**The task**
Only reproduce the lines from the line containing "let becomes := fun" onward, exactly, through the final line of the data below.

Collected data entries
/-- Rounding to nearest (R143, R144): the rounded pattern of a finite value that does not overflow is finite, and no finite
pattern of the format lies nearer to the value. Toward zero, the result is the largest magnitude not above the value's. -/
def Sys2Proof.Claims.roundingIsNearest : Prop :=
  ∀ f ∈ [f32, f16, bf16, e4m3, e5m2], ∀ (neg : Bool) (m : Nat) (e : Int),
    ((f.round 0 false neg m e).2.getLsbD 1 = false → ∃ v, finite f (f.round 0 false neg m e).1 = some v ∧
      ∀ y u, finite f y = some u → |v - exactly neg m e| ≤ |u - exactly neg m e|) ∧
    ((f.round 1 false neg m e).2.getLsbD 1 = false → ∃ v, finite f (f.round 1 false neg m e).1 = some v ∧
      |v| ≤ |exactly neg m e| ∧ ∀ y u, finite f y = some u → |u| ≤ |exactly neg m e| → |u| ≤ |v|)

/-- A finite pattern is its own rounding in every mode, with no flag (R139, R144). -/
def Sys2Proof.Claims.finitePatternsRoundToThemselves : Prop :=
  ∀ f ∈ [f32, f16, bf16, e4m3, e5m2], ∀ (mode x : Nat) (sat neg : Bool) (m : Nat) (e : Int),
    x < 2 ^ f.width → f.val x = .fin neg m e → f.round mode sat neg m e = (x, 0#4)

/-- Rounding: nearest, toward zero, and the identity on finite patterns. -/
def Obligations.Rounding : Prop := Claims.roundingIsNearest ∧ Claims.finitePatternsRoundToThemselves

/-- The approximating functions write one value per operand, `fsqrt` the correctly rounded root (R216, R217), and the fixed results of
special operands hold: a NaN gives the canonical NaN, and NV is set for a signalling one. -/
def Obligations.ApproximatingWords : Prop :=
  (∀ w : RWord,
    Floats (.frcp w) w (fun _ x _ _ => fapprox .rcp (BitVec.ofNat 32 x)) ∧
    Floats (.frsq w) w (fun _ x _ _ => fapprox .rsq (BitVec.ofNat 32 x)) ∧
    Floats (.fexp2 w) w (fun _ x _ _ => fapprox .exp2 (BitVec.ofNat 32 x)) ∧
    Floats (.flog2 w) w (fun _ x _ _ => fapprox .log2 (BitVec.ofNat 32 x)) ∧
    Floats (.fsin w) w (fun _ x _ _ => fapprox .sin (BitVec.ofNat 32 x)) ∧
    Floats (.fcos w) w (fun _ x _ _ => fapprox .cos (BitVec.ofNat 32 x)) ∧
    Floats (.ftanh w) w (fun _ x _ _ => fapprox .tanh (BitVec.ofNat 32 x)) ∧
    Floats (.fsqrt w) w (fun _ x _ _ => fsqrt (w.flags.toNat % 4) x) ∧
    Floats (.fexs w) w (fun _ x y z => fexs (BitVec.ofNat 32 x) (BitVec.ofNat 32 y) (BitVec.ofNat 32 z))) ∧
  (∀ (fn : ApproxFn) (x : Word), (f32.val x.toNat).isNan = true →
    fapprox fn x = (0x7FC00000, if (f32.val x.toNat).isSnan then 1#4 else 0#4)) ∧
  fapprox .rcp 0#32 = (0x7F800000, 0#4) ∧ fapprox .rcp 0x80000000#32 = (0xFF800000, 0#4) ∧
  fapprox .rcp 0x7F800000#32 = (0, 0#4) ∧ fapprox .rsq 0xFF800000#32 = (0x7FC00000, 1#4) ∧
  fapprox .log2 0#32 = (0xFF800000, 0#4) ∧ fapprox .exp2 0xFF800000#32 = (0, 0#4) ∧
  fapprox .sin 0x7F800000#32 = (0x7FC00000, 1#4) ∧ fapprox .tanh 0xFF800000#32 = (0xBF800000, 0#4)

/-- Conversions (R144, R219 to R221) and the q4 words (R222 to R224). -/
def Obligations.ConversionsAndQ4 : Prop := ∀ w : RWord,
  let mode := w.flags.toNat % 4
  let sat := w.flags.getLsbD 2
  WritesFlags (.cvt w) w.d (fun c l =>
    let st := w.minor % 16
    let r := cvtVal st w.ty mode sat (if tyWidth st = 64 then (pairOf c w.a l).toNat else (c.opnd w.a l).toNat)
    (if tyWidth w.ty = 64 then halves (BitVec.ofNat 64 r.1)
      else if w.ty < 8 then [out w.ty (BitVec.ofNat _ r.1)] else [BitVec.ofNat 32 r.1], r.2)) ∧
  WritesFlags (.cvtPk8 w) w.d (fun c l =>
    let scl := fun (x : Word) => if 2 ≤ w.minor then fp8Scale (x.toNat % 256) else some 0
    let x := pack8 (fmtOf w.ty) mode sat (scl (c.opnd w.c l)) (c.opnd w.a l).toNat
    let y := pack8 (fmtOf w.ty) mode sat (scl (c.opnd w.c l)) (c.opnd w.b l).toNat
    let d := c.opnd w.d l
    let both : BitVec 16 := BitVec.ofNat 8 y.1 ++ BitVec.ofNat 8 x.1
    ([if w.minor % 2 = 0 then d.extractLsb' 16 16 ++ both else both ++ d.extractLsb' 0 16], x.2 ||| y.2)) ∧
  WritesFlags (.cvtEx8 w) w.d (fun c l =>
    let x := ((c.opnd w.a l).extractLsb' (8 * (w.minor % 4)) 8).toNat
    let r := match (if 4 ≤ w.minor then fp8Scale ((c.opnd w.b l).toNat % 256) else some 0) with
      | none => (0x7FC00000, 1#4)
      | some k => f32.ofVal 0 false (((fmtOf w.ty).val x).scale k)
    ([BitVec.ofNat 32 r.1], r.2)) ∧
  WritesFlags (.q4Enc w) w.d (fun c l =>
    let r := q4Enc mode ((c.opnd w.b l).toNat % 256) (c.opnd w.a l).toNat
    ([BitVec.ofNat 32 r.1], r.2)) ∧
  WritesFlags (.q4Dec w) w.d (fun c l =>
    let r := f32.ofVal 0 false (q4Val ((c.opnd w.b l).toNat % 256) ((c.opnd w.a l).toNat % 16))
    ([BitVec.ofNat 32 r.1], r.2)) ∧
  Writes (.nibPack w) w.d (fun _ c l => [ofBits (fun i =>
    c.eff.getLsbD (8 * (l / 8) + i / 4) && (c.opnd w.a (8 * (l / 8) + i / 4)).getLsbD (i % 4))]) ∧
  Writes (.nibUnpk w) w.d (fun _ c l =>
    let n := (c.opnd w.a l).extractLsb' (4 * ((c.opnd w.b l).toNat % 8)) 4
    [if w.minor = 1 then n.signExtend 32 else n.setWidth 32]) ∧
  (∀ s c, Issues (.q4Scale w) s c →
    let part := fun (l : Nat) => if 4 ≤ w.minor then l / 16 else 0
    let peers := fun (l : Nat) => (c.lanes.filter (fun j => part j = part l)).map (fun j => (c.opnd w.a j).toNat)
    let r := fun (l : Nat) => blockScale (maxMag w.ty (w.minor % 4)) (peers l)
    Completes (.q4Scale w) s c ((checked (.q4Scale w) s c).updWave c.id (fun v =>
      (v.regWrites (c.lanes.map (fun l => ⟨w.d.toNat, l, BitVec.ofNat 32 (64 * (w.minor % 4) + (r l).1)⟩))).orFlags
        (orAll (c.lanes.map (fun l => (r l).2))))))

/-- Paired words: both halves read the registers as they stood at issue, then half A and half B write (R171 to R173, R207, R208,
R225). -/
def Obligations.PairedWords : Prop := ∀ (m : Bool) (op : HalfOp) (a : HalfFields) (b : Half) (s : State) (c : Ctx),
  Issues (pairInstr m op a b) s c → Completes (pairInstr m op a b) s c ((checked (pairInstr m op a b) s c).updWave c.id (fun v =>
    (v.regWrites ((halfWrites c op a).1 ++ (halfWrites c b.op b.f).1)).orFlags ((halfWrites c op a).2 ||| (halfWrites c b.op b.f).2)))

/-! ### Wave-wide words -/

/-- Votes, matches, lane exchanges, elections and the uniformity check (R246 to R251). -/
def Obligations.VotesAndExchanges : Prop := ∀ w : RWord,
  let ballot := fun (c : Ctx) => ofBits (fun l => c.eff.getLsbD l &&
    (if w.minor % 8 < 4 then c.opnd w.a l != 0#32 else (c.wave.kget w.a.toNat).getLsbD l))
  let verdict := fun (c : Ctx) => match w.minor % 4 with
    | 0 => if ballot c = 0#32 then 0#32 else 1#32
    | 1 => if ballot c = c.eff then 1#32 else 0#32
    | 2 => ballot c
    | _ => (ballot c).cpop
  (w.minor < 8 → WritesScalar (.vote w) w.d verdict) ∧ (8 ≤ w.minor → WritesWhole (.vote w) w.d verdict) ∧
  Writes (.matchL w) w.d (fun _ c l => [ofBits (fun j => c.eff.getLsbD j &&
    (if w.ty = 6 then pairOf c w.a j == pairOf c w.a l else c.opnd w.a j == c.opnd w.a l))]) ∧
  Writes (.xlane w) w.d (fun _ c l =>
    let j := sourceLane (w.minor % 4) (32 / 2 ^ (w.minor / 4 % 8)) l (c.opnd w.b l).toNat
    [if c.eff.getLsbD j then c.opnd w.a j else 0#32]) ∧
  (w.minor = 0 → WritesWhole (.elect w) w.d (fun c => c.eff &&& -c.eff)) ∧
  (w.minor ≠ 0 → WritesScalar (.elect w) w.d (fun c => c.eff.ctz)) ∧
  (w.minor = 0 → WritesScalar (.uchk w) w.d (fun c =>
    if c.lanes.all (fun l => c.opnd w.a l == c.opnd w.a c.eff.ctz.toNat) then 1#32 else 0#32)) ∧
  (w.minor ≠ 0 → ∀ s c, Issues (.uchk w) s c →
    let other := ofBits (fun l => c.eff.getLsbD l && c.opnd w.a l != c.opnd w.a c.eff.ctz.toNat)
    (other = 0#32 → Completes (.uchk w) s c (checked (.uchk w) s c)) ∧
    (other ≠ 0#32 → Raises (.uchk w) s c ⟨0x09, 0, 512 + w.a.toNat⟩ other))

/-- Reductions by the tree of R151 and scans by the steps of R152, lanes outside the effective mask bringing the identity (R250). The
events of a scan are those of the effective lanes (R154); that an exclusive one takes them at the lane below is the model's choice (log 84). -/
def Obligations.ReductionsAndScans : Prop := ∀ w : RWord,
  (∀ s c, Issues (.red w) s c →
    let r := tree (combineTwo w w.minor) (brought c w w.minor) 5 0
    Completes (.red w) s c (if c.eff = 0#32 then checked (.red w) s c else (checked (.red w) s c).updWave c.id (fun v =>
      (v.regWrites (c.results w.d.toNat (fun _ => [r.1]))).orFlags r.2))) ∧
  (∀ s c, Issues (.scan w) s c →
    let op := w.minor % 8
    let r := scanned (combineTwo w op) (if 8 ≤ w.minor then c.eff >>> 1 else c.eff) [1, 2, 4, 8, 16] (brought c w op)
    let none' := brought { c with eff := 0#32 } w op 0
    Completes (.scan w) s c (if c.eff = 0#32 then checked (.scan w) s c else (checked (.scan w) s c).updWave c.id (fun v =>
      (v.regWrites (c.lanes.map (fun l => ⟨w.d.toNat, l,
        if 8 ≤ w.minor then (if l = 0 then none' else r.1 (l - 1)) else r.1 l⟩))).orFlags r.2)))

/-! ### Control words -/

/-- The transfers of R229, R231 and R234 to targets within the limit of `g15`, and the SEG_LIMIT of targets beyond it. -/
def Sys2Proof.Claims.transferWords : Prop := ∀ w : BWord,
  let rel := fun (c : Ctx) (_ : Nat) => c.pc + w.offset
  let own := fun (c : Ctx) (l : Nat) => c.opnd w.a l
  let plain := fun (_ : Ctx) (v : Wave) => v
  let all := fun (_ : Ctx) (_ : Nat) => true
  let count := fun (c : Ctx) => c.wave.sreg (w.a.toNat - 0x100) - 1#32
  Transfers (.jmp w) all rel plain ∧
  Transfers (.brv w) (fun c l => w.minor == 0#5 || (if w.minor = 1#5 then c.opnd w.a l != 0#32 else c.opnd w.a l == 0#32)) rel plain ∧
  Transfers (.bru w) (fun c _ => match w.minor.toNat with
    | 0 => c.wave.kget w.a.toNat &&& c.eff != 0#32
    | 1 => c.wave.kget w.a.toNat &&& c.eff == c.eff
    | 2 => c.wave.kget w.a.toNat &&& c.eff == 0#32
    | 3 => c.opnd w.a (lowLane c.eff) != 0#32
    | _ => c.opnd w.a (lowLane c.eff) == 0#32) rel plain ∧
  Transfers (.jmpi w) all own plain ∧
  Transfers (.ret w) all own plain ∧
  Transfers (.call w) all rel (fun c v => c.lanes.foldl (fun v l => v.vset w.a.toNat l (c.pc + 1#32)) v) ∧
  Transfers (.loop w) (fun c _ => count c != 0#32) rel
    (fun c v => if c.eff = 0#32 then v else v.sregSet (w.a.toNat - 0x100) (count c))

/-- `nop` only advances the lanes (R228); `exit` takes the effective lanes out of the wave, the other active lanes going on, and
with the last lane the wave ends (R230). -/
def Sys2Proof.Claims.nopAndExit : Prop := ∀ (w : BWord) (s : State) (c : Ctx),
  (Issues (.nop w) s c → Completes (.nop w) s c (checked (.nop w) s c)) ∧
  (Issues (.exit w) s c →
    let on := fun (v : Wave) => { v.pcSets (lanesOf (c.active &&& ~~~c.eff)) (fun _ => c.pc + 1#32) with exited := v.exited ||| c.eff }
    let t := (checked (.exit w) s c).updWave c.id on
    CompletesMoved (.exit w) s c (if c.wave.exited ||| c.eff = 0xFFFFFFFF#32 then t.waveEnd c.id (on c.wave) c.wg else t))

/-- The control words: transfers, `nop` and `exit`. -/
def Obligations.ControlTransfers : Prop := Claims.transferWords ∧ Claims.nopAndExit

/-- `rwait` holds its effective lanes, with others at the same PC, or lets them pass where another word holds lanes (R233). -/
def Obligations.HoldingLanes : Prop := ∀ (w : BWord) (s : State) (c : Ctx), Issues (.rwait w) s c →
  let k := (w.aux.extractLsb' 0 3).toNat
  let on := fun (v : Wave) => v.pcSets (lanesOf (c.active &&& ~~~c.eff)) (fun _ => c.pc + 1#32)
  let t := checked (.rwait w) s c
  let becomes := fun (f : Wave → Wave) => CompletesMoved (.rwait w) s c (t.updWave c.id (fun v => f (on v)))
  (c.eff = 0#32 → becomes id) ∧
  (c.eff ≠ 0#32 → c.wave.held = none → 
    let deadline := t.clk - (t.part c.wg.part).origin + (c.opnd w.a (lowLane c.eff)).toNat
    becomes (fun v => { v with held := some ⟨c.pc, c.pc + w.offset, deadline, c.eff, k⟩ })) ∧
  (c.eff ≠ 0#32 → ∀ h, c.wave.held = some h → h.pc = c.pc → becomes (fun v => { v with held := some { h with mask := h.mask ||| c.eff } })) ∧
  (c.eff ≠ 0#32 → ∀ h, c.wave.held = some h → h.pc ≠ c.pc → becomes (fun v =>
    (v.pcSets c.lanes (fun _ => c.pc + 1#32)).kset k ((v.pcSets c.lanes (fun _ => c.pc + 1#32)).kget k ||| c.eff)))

**Written solution**
  let becomes := fun (f : Wave → Wave) => CompletesMoved (.rwait w) s c (t.updWave c.id (fun v => f (on v)))
  (c.eff = 0#32 → becomes id) ∧
  (c.eff ≠ 0#32 → c.wave.held = none → 
    let deadline := t.clk - (t.part c.wg.part).origin + (c.opnd w.a (lowLane c.eff)).toNat
    becomes (fun v => { v with held := some ⟨c.pc, c.pc + w.offset, deadline, c.eff, k⟩ })) ∧
  (c.eff ≠ 0#32 → ∀ h, c.wave.held = some h → h.pc = c.pc → becomes (fun v => { v with held := some { h with mask := h.mask ||| c.eff } })) ∧
  (c.eff ≠ 0#32 → ∀ h, c.wave.held = some h → h.pc ≠ c.pc → becomes (fun v =>
    (v.pcSets c.lanes (fun _ => c.pc + 1#32)).kset k ((v.pcSets c.lanes (fun _ => c.pc + 1#32)).kget k ||| c.eff)))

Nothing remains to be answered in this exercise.